Predicted intensity ratings in Experiment 1 for congruent, neutral, and non-congruent contexts by face intensity (− 0.5 = low, 0 = intermediate, 0.5 = high) for adolescents, adults, and children with emotion labels provided. Predicted ratings reflect posterior samples calculated from generalized, multi-level Bayesian regression. Error bars represented 95% credible intervals (meaning that for each interval, there is a 95% probability the true mean intensity rating for the corresponding age group and stimulus intensity level falls within the depicted range). Note that error bars cannot be used to determine reliability because they reflect within- and between-subject variation, whereas reliability of fixed-effect coefficients controlled for between-subject variation
Hypothesis #2: Younger Children’s Perceived Intensity of Emotions Will Be More Influenced by Context Than Adolescents or Adults
As noted above, all three age groups rated faces as more intense in congruent contexts than in incongruent contexts.
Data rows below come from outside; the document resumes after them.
/-- READ_RECORD (R291): from the Store buffer, or by NVMe Reads. -/
def doReadRecord (q cid : Nat) (s : State) : State :=
  storeCmd q cid 0x02 s fun k c =>
    let e := c.entry
    if e.clear ∧ e.stream < 10 then complete k cid Status.notPermitted 0 0 0xFF s
    else
      let s := if e.clip = 0xFFFFFFFF then ensureHostKey s else s
      match s.findRec e.clip e.stream e.index with
      | none => complete k cid Status.invalidField 0 0 0xC s
      | some r =>
        let need := if e.clear then r.payload.length else recBytes r.payload.length
        let pk := s.playKey e.clip
        if e.clear && (if e.clip = 0xFFFFFFFF then (s.workKey? 1 0).isNone else pk.isNone) then complete k cid Status.notPermitted 0 0 0xFF s
        else if e.length < need then complete k cid Status.noSpace need r.payload.length 0xFF s
        else
          let s := match e.clear && e.clip != 0xFFFFFFFF, pk with
            | true, some (key, n) => holdKey 2 (1000 + k * 65536 + cid) key (some n) s
            | _, _ => s
          let s := s.setCmd k cid fun c => { c with begun := true }
          if r.st == .accepted then finishRead k c r s
          else match readRecord k cid r s with
            | (s, true) => s
            | (s, false) => complete k cid Status.mediaError 0 0 0xFF s

/-- The next record of a Verify Record: it is read back from the medium, which it must reach first (R292). -/
def verifyNext (k cid : Nat) (s : State) : State :=
  match s.store.cmds.find? fun c => c.q == k && c.entry.cid == cid with
  | none => s
  | some c =>
    let e := c.entry
    let i := e.index + c.accepted
    if e.count ≤ c.accepted then complete k cid Status.ok c.accepted 0xFFFFFFFF 0xFF s
    else match s.findRec e.clip e.stream i with
      | none => complete k cid Status.invalidField c.accepted i 0xC s
      | some r =>
        if r.st == .accepted then pump (s.setCmd k cid fun c => { c with set := [r.seq] })
        else match readRecord k cid r s with
          | (s, true) => s
          | (s, false) => complete k cid Status.mediaError c.accepted i 0xFF s

/-- VERIFY_RECORD (R292). -/
def doVerifyRecord (q cid : Nat) (s : State) : State :=
  storeCmd q cid 0x03 s fun k _ => verifyNext k cid (ensureHostKey (s.setCmd k cid fun c => { c with begun := true }))

/-- NVMe Reads for a Store command have completed (R291, R292). -/
def readDone (k cid : Nat) (ok : Bool) (s : State) : State :=
  match s.store.cmds.find? fun c => c.q == k && c.entry.cid == cid with
  | none => s
  | some c =>
    let i := c.entry.index + c.accepted
    match c.entry.opcode, s.store.recs.find? (fun r => c.set.contains r.seq) with
    | 2, some r => if ok then finishRead k c r s else complete k cid Status.mediaError 0 0 0xFF s
    | 3, some r =>
      if !ok then complete k cid Status.mediaError c.accepted i 0xFF s
      else if !s.recordGood r (s.heldKey c.entry.clip) then complete k cid Status.integrity c.accepted i 0xFF s
      else verifyNext k cid (s.setCmd k cid fun c => { c with accepted := c.accepted + 1, committed := true, set := [] })
    | 2, none => complete k cid Status.invalidField 0 0 0xC s
    | _, _ => verifyNext k cid s
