/-- The clip closes on its own (R330): what still waits for it is not recorded. -/
def autoClose (s : State) : State :=
  match s.store.clip with
  | none => s
  | some c =>
    let out := s.store.incoming.filter (·.record.clip == c.num)
    let s := s.onStore fun x => { x with incoming := x.incoming.filter (·.record.clip != c.num) }
    let off := fun (f : Nat) => wrap 32 (f + 2 ^ 32 - c.firstFrame)
    let partial' := out.filterMap fun i => if i.record.stream == 8 && i.record.part != 0 then some (off i.record.frame + 1) else none
    let n := (partial' ++ c.waiting.map fun w => off w.1 + 1).foldl max c.chain.count
    let s := s.onClip fun c => { c with closing := true, lastFrame := wrap 32 (c.firstFrame + n + 2 ^ 32 - 1) }
    raise 204 0 [] none (endStored out s)

/-- A raw frame of the chain's port is accepted whole (R333). -/
def rawWhole (r : Rec) (s : State) : State :=
  match s.store.clip, r.ticket with
  | some c, some t =>
    let parts := s.store.recs.filter fun q => q.kind == 1 && q.clip == c.num && q.stream == 8 && q.frame == r.frame && q.ticket == some t
    if r.stream = 8 ∧ bit t.ports c.lead = true ∧ r.part + 1 = r.parts ∧ parts.length = r.parts then
      chainOffer r.frame t.bytes (padTo 48 (Config.sha384 (parts.flatMap (·.payload)))) s
    else s
  | _, _ => s

/-- EVT.MEDIA.NEARLY_FULL at 95 % use (R330). -/
def nearlyFull (s : State) : State :=
  match s.store.mounted with
  | none => s
  | some m =>
    let full := decide (20 * m.freeBytes ≤ m.super.extents * extentSize)
    let s1 := s.onSet fun m => { m with nearlyFull := full }
    if full && !m.nearlyFull then raise 203 0 [] none s1 else s1

/-- A pipeline record at the head of its queue: it belongs to no clip any more, needs the closing reserve, waits for room, or is
accepted (R295, R328, R330). -/
def acceptPipeline (i : Incoming) (s : State) : State :=
  let drop := s.onStore fun x => { x with incoming := x.incoming.drop 1 }
  match s.store.clip, s.set? with
  | some c, some m =>
    let r := i.record
    let n := recBytes i.plain.length
    let held := sumNat (s.store.recs.map fun r => if r.st == .accepted then recBytes r.payload.length else 0)
    let after := c.closing && r.stream == 8 && !(serialLe r.frame c.lastFrame)
    if r.clip ≠ c.num ∨ c.manifest.isSome = true ∨ after = true then endStored [i] drop
    else if m.freeBytes < n + 67108864 ∧ c.closing = false then autoClose s
    else if s.bufferSize < held + n then s
    else
      let index := c.nextIndex.getD r.stream 0
      let s := journal { r with index := index } i.plain (some ((s.workKey? 0 0).getD [])) drop
      let q := s.newest
      let s := s.onClip fun c => { c with
        nextIndex := c.nextIndex.set r.stream (index + 1), toIndex := c.toIndex ++ [(r.stream, r.part, index, q.seq, q.pos)] }
      let s := rawWhole q s
      let s := if (s.store.clip.elim 0 (·.toIndex.length)) < 4096 then s else journalIndex s
      nearlyFull (endStored [i] s)
  | _, _ => endStored [i] drop
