/-! ### Frames (R420 to R425) -/

/-- AUDIO.SET_SLOTS: stages both masks; the result names the frames at which they apply, receive then transmit (R424, log 55). -/
def doAudioSetSlots (d : Nat) (s : State) : State :=
  drawerCmd d 0x0B06 s fun c => checked d c 8 [(decide (2 ^ 16 ≤ c.w 0), 0), (decide (2 ^ 16 ≤ c.w 4), 4)] s fun s =>
    let s1 := (s.setAudio 1 fun a => { a with staged := some (c.w 0) }).setAudio 2 fun a => { a with staged := some (c.w 4) }
    done d (le 4 (s.audioDir 1).frameCount ++ le 4 (s.audioDir 2).frameCount) s1

/-- Staged masks apply at a frame sync (R424). -/
def applySlots (dir : Nat) (s : State) : State :=
  let a := s.audioDir dir
  match a.staged with
  | none => s
  | some m =>
    let s := if dir = 1 then closeBlock dir (a.enabled dir) s else s
    raise 248 dir [] none (s.setAudio dir fun a => { a with mask := m, staged := none, discontNext := a.discontNext || dir == 1 })

/-- The verdict on an interval between frame syncs of a followed direction: the direction, and whether the frame is a glitch (R423). -/
def AudioDir.interval (a : AudioDir) (x : Nat) : AudioDir × Bool × Bool :=
  let mean := fun (l : List Nat) => sumNat l / l.length
  if a.period = 0 ∨ (a.period - a.period / 8 ≤ x ∧ x ≤ a.period + a.period / 8) then
    let l := (x :: a.intervals).take 64
    ({ a with intervals := l, odd := [], period := mean l, txMute := false }, false, false)
  else
    let l := (x :: a.odd).take 64
    let near := (l.foldl max 0) * 1000 ≤ (l.foldl min x) * 1001
    if l.length = 64 ∧ near then
      ({ a with intervals := l, odd := [], period := mean l, rateChanges := a.rateChanges + 1, glitches := a.glitches + 1, discontNext := true }, true, true)
    else ({ a with odd := l, glitches := a.glitches + 1 }, true, false)

/-- What a frame sync shows of a followed direction's clock: after a stop the first frame sync measures nothing (R423). The state,
and whether the frame's samples are discarded. -/
def clockCheck (dir : Nat) (s : State) : State × Bool :=
  let a := s.audioDir dir
  let seen := fun (a : AudioDir) => { a with lastSync := some s.reading, stopped := false }
  match a.lastSync with
  | none => (s.setAudio dir seen, false)
  | some t =>
    if a.stopped then (s.setAudio dir seen, false)
    else
      let (a, glitch, change) := a.interval (s.reading - t)
      let s := s.setAudio dir fun _ => seen a
      let s := if glitch then raiseLimited (ms 1000) 245 dir (fun k => [k]) s else s
      (if change then raise 246 dir [a.period] none s else s, glitch)

/-- Samples with the changes that their zero crossing lets in (R422). -/
def zeroCross (samples : List Int) (a : AudioDir) : AudioDir :=
  { a with chans := a.chans.zipIdx.map fun (c, i) =>
    let x := samples.getD i 0
    let crosses := x == 0 || decide (x < 0) != decide (c.prev < 0)
    match c.waiting with
    | some w => if crosses then { (c.apply w) with prev := x } else { c with prev := x }
    | none => { c with prev := x } }

/-- A channel's sample as it leaves: 0 while muted, else with the channel's gain (R422). -/
def AudioChan.out (c : AudioChan) : Int := if c.muted then 0 else if c.gain = 0 then c.prev else Config.audioGain c.gain c.prev

/-- The samples of a direction's next frame: those received, on a glitch the previous ones (R423), or the sources of the transmit
slots (R420). -/
def State.frameSamples (s : State) (dir : Nat) (samples : List Int) (glitch : Bool) : List Int :=
  let a := s.audioDir dir
  if glitch && dir != 2 then a.chans.map (·.prev)
  else if dir = 2 then (List.range 16).map fun i =>
    let v := a.txSources.getD i 0
    if v / 256 = 1 then (at! (s.audioDir 0).chans (v % 256)).prev
    else if v / 256 = 2 then (at! (s.audioDir 1).chans (v % 256)).prev
    else 0
  else (List.range 16).map fun i => toInt 24 (ofInt 24 (samples.getD i 0))

/-- A received frame joins the block of its source; the block closes when it has fs / 1,000 frames (R425). A ring registered
since takes the block that begins (R427). -/
def addFrame (dir : Nat) (glitch : Bool) (raw : List Int) (s : State) : State :=
  let a := s.audioDir dir
  let chans := a.enabled dir
  if chans.isEmpty then s
  else
    let time := s.reading - (if dir = 0 then 24 * 1000000000 / a.fs else 0)
    let first := a.block.frames.isEmpty
    let full := (chans.filter fun i => dir == 0 && (raw.getD i 0 == 8388607 || raw.getD i 0 == -8388608)).length
    let b := a.block
    let b := if first then { b with
        time := time, unsync := !s.time.synced, discont := a.discontNext, gap := a.gapNext
        gapTicks := if a.gapNext then (time - a.lastFrame) else 0 } else b
    let b := { b with
      frames := b.frames ++ [chans.map fun i => (at! a.chans i).out]
      muted := b.muted || chans.any (fun i => (at! a.chans i).muted), repeats := b.repeats + b2n glitch, clipped := b.clipped + full }
    let s := s.setAudio dir fun a => { a with
      block := b, ring := if first then a.nextRing <|> a.ring else a.ring, nextRing := if first then none else a.nextRing
      lastFrame := time, discontNext := a.discontNext && !first, gapNext := a.gapNext && !first }
    if b.frames.length = a.fs / 1000 then closeBlock dir chans s else s

/-- AUDIO_FRAME (R419 to R425): one frame of a direction. -/
def doAudioFrame (dir : Nat) (samples : List Int) (s : State) : State :=
  if 2 < dir ∨ 2 ≤ s.sys.pstate then s
  else
    let s := applySlots dir s
    let before := (s.audioDir dir).enabled dir
    let (s, glitch) := if s.follows dir then clockCheck dir s else (s, false)
    let raw := s.frameSamples dir samples glitch
    let next := zeroCross raw (s.audioDir dir)
    let s := if dir < 2 ∧ next.enabled dir ≠ before then closeBlock dir before s else s
    let s := s.setAudio dir fun a => { a with chans := next.chans, frameCount := wrap 32 (a.frameCount + 1) }
    if dir = 2 then
      s.setAudio 2 fun a => { a with txOut := (List.range 16).map fun i =>
        if a.txMute || !(a.enabled 2).contains i then 0 else (at! a.chans i).out }
    else addFrame dir glitch raw s

/-- AUDIO_CLOCK_STOP (R423): no frame sync for 4P on a followed direction. -/
def doAudioClockStop (dir : Nat) (s : State) : State :=
  let a := s.audioDir dir
  if 2 < dir ∨ s.follows dir = false ∨ a.stopped = true ∨ a.period = 0 ∨ (a.lastSync.any fun t => decide (t + 4 * a.period ≤ s.reading)) = false then s
  else
    let s := if dir = 1 then closeBlock 1 (a.enabled 1) s else s
    raise 244 dir [] none (s.setAudio dir fun a => { a with
      stopped := true, txMute := a.txMute || dir == 2, gapNext := a.gapNext || dir == 1, stops := a.stops + 1, odd := [] })
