/-- SENSOR.TEST (R98 to R100): Maintenance mode. The TEST packet of facilities 0 and 2 is answered before the test takes effect. The
statuses of a port that is not Up (NOT_PERMITTED: Table 3-8 enters Test from Up alone) and of one that runs a test (BUSY), and the
error intervals 0 for no error and 1 for a single one, are the model's: DESIGN CHOICE (log 60). -/
def doSensorTest (d : Nat) (s : State) : State :=
  drawerCmd d 0x0307 s fun c =>
    let p := c.w 0
    let f := c.w 4
    if f = 0xF then
      checked d c 24 [(decide (3 < p), 0)] s fun s => if s.sys.service then fail d Status.notPermitted s else stopTest d p (c.buf 8) s
    else
      let n := c.w 24
      checked d c 28 [(decide (3 < p), 0), (decide (3 < f), 4), (decide (1 < c.w 8), 8), (decide (255 < c.w 12), 12), (decide (1 < n ∧ n < 1000), 24)] s fun s =>
        let q := at! s.ports p
        if s.sys.service then fail d Status.notPermitted s
        else if q.test.isSome then fail d Status.busy s
        else if q.st ≠ .up then fail d Status.notPermitted s
        else
          let wait := f = 0 ∨ f = 2
          let t : LaneTest := { facility := f, pattern := c.w 8, lanes := c.w 12, symbols := c.q 16, errInterval := n, active := !decide wait
                                drawer := if wait then some d else none }
          let s1 := s.setPort p fun q => { q with
            test := some t, lanes := q.lanes.map fun k => { k with patSymbols := 0, patErrors := 0 }
            bcPattern := if f = 3 then 1 + c.w 8 else 0 }
          if wait then issueBc ((s.leadOf p).getD p) { kind := .test (if f = 2 then 3 else 1 + c.w 8) (c.w 12), owner := .drawer d } (s1.begin d)
          else done d [] (s1.setPort p fun q => { q with st := .test })

/-- PATTERN_TEST_END (R99): a lane's checker has compared the set count of symbols; `errors` is what the line gave. -/
def doPatternTestEnd (p lane errors : Nat) (s : State) : State :=
  match (at! s.ports p).test with
  | none => s
  | some t =>
    if t.active = false ∨ bit t.lanes lane = false ∨ bit t.lanesDone lane = true then s
    else
      let ended := t.lanesDone + 2 ^ lane
      let s1 := (s.setLane p lane fun k => { k with patSymbols := sat 48 t.symbols, patErrors := sat 32 (t.errorsOf t.symbols errors) }).setPort p
        fun q => { q with test := some { t with lanesDone := ended } }
      if ((List.range 8).all fun i => !bit t.lanes i || bit ended i) = true then endTest p s1 else s1

/-- SENSOR.INJECT (R101). -/
def doSensorInject (d : Nat) (s : State) : State :=
  drawerCmd d 0x0308 s fun c =>
    let p := c.w 0
    let m := c.w 4
    checked d c 28 [(decide (3 < p), 0), (decide (3 < m), 4), (decide (65535 < c.w 8), 8), (m != 0 && !within (c.w 12) 1 65535, 12),
        (decide (7 < c.w 24), 24)] s fun s =>
      if s.sys.service then fail d Status.notPermitted s
      else
        let i : Injection := { mode := m, typeMask := c.w 8, every := c.w 12, count := c.w 16, byte := c.w 20, bit := c.w 24 }
        done d [] (s.setPort p fun q => { q with inject := if m = 0 then none else some i })

/-- SENSOR.BC_WRITE (R86, R87). -/
def doSensorBcWrite (d : Nat) (s : State) : State :=
  drawerCmd d 0x0309 s fun c =>
    let p := c.w 0
    let n := c.w 8
    checked d c (12 + 4 * n) [(decide (3 < p) || (s.portPlan? p).isNone, 0), (decide (65535 < c.w 4), 4), (!within n 1 21, 8)] s fun s =>
      issueBc p { kind := .cmdWrite (c.w 4) ((List.range n).map fun i => c.w (12 + 4 * i)), owner := .drawer d } (s.begin d)

/-- SENSOR.BC_READ. -/
def doSensorBcRead (d : Nat) (s : State) : State :=
  drawerCmd d 0x030A s fun c =>
    let p := c.w 0
    checked d c 12 [(decide (3 < p) || (s.portPlan? p).isNone, 0), (decide (65535 < c.w 4), 4), (!within (c.w 8) 1 21, 8)] s fun s =>
      issueBc p { kind := .cmdRead (c.w 4) (c.w 8), owner := .drawer d } (s.begin d)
However, children demonstrated a stronger contextual congruency effect than adolescents (md = 0.180; CI95 = [0.123, 0.242], Bayesian-p < .001) or adults (md = 0.154; CI95 = [0.072, 0.234], Bayesian-p < .001). Adolescents and adults, on the other hand, showed comparable congruency-related differences in intensity ratings (md = 0.026; CI95 = [− 0.051, 0.095], Bayesian-p = .472; see Fig. 3).
Summary of Experiment 1
Participants interpreted others’ emotions to be of higher intensity when facial movements were congruent with contextual information. This effect was greater for children compared to adolescents and adults, suggesting that context exerts an especially strong influence on the way children perceive emotions.
Experiment 2: Does the Presence of Verbal Labels Influence the Intensity of Perceived Emotion?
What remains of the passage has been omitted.